Anytime you are developing a product where safety is a concern, at some time or another within the development process you are going to have to manage any risks inherent in the product. The Medical Device Solution installed on top of PTC Integrity Lifecycle Manager provides functionality to manage risk within your product development.

This risk-management functionality is implemented in the form of three additional document containers called the Hazard document, the Risk Document as well as the Risk Control Measure document respectively. Hazards are identified in the Hazard document, as you may have guessed. Risks are what causes the hazards, and by identifying what the hazards are, you can also identify the risks that cause those hazards to exist. Lastly, once you know what those risks are, you can identify ways to help remove or minimize those risks, ways that may influence the overall design of your product.

 SPK Managing Risk

3. Test Management

The next main piece that makes up the Medical Device solution is Test Management. This is the cornerstone of any good product development process. In a previous article, I talked about Test Management; how you author tests, how you plan your testing and how you execute your testing and record your results. Here, I won’t go into that again. Instead I’ll talk about how Test Management relates to the other containers that make up the Medical Device solution.

The first thing to remember about testing is that pretty much everything at one time or another needs to be validated or verified on the road to product development. Every test that you write to validate or verify your product is stored within a Test Protocol document. For example, you may want to ensure that the product you’ve developed functions as laid out in your input document at a high level. You may have further test cases to ensure that each specific requirement in your Requirement Specification has been adequately covered off.  You will also want to ensure that any Risk Control Measure you’ve put in place has also been met appropriately as well.

4. Change Management

Last but not least, is the ability to manage change or Change Management. Change can be introduced several ways in the system—it can be introduced through shifts in the Inputs or Requirements, or resulting from defects found during testing.

 SPK Change Management

Defects detected during testing can be potentially used to spawn Change Requests, which in turn can spawn a Change Order. If the Change Order is authorized, it can be used to make changes to the overall design of your product. Changes of don’t have to be started with a Defect, they can also be spawned from various documents throughout the system as well.

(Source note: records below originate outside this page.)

theorem rdReg_status_startForm : rdReg (startForm s) (onPage Reg.portStatus k) = rdReg s (onPage Reg.portStatus k) := by
  unfold startForm
  split
  · exact (rdReg_congr (putAzl_regs ..) _).trans (portReg_status.rdReg_of_sent sent_sendDown)
  · rfl

theorem rdReg_status_askRejoin {j : Nat} : rdReg (askRejoin s j) (onPage Reg.portStatus k) = rdReg s (onPage Reg.portStatus k) := by
  unfold askRejoin
  split
  · exact portReg_status.rdReg_of_sent sent_sendUp
  · rfl

/-- An accepted peer's port says so (07 R378, R417). -/
theorem hsOf_acceptPeer : hsOf (acceptPeer s k f) k = 2 := by
  have hport : ∀ (u : State) g, rdReg (modPort (forgetLink u k) k g) (onPage Reg.portStatus k) = rdReg u (onPage Reg.portStatus k) := fun u g =>
    (rdReg_congr (modPort_regs ..) _).trans (rdReg_congr (putAzl_regs ..) _)
  have hhs : ∀ (u : State) a v b, hsOf (wrB (wrB (wrF (wrF (wrF (setHs u k 2) (onPage Reg.portStatus k) 7 4 0) (onPage Reg.portStatus k) 15 8 a)
      (onPage Reg.portStatus k) 18 16 v) (onPage Reg.portStatus k) 19 false) (onPage Reg.portStatus k) 20 b) k = 2 := fun u a v b => by
    rw [hsOf, rdF_wrB_other _ _ (by decide) (by decide) (by decide), rdF_wrB_other _ _ (by decide) (by decide) (by decide),
      rdF_wrF_other _ _ (by decide) (by decide) (by decide) (by decide), rdF_wrF_other _ _ (by decide) (by decide) (by decide) (by decide),
      rdF_wrF_other _ _ (by decide) (by decide) (by decide) (by decide), setHs, rdF_wrF_same _ _ (by decide) (by decide)]
    rfl
  unfold acceptPeer
  dsimp only
  split
  · rw [hsOf, rdF_congr (hport _ _)]
    exact hhs _ _ _ _
  · rw [hsOf, rdF_congr rdReg_status_askRejoin, rdF_congr rdReg_status_answerForm, rdF_congr rdReg_status_startForm, rdF_congr (hport _ _)]
    exact hhs _ _ _ _

/-- A refused peer's port says so, with the cause (07 R378, R417). -/
theorem hsOf_refusePeer (cause pos : Nat) : hsOf (refusePeer s k cause pos) k = 3
    ∧ rdF (refusePeer s k cause pos) (onPage Reg.portStatus k) 7 4 = cause % 16 := by
  have hevt : ∀ (u : State) d, rdReg (azlEv (setEvt u (portPage k) 8) 0 0x0002 pos d) (onPage Reg.portStatus k) = rdReg u (onPage Reg.portStatus k) :=
    fun u d => by
      rw [azlEv, portReg_status.rdReg_raiseEv (by decide), rdReg_setEvt (by simp only [portPage, onPage, Reg.portStatus, Reg.pageAzp]; omega)]
  constructor
  · rw [hsOf, refusePeer, rdF_congr (hevt _ _), rdF_wrF_other _ _ (by decide) (by decide) (by decide) (by decide),
      rdF_wrF_other _ _ (by decide) (by decide) (by decide) (by decide), setHs, rdF_wrF_same _ _ (by decide) (by decide)]
    rfl
  · rw [refusePeer, rdF_congr (hevt _ _), rdF_wrF_other _ _ (by decide) (by decide) (by decide) (by decide),
      rdF_wrF_same _ _ (by decide) (by decide)]
    rfl
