-- ==== Sys2Proof/WellFormed.lean ====
section
/-! DEFINITION. Well-formed operations: the terms the decode procedure of 30_encoding.md R120 can produce. Every
field is a bit vector of its own width, so the only terms to refuse are the three fallback rows used outside the space
they stand for. -/

namespace Sys2Proof

/-- The reserved word addresses (20_memory.md R81, 40_host_access.md R182). -/
def reservedAddr (a : Addr) : Bool :=
  let n := a.toNat
  (0x00A ≤ n && n ≤ 0x00F) || n == 0x016 || n == 0x017 || n == 0x01F || (0x022 ≤ n && n ≤ 0x0FF) || 0x200 ≤ n

/-- The reserved command words (30_encoding.md R114): an operand that is not 0, or an opcode above `0x04`. -/
def reservedCommand (d : Word) : Bool :=
  d.extractLsb' 0 24 != 0#24 || 0x04 < (d.extractLsb' 24 8).toNat

/-- The checks on a term: a fallback row stands only for its reserved space. -/
def Instr.wf : Instr → Bool
  | .rdRsvd a => reservedAddr a
  | .wrRsvd a _ => reservedAddr a
  | .cmdRsvd d => reservedCommand d
  | _ => true

end Sys2Proof
end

For example, if for some reason, you needed to make a change to a Requirement you could use a Change Request to request authorization to make the change. Change Orders would then be created to authorize the change to the related design as well as the related tests.

Conclusion

These four main parts that make up the Medical Device solution in PTC Integrity Lifecycle Manager work together to assist in taking your product idea from the idea stage to an effective product in several ways. First, helping you take your ideas and translate them into technical requirements from which you can use to build your design. Secondly, by identifying and managing risks inherent in your design. Thirdly, by providing an effective mechanism through which you can perform your testing activities. Finally, by providing an effective method of managing the changes that will periodically be introduced in your product development cycle. That’s all four pieces managed from one place, all woven together to help ensure nothing gets lost nor forgotten.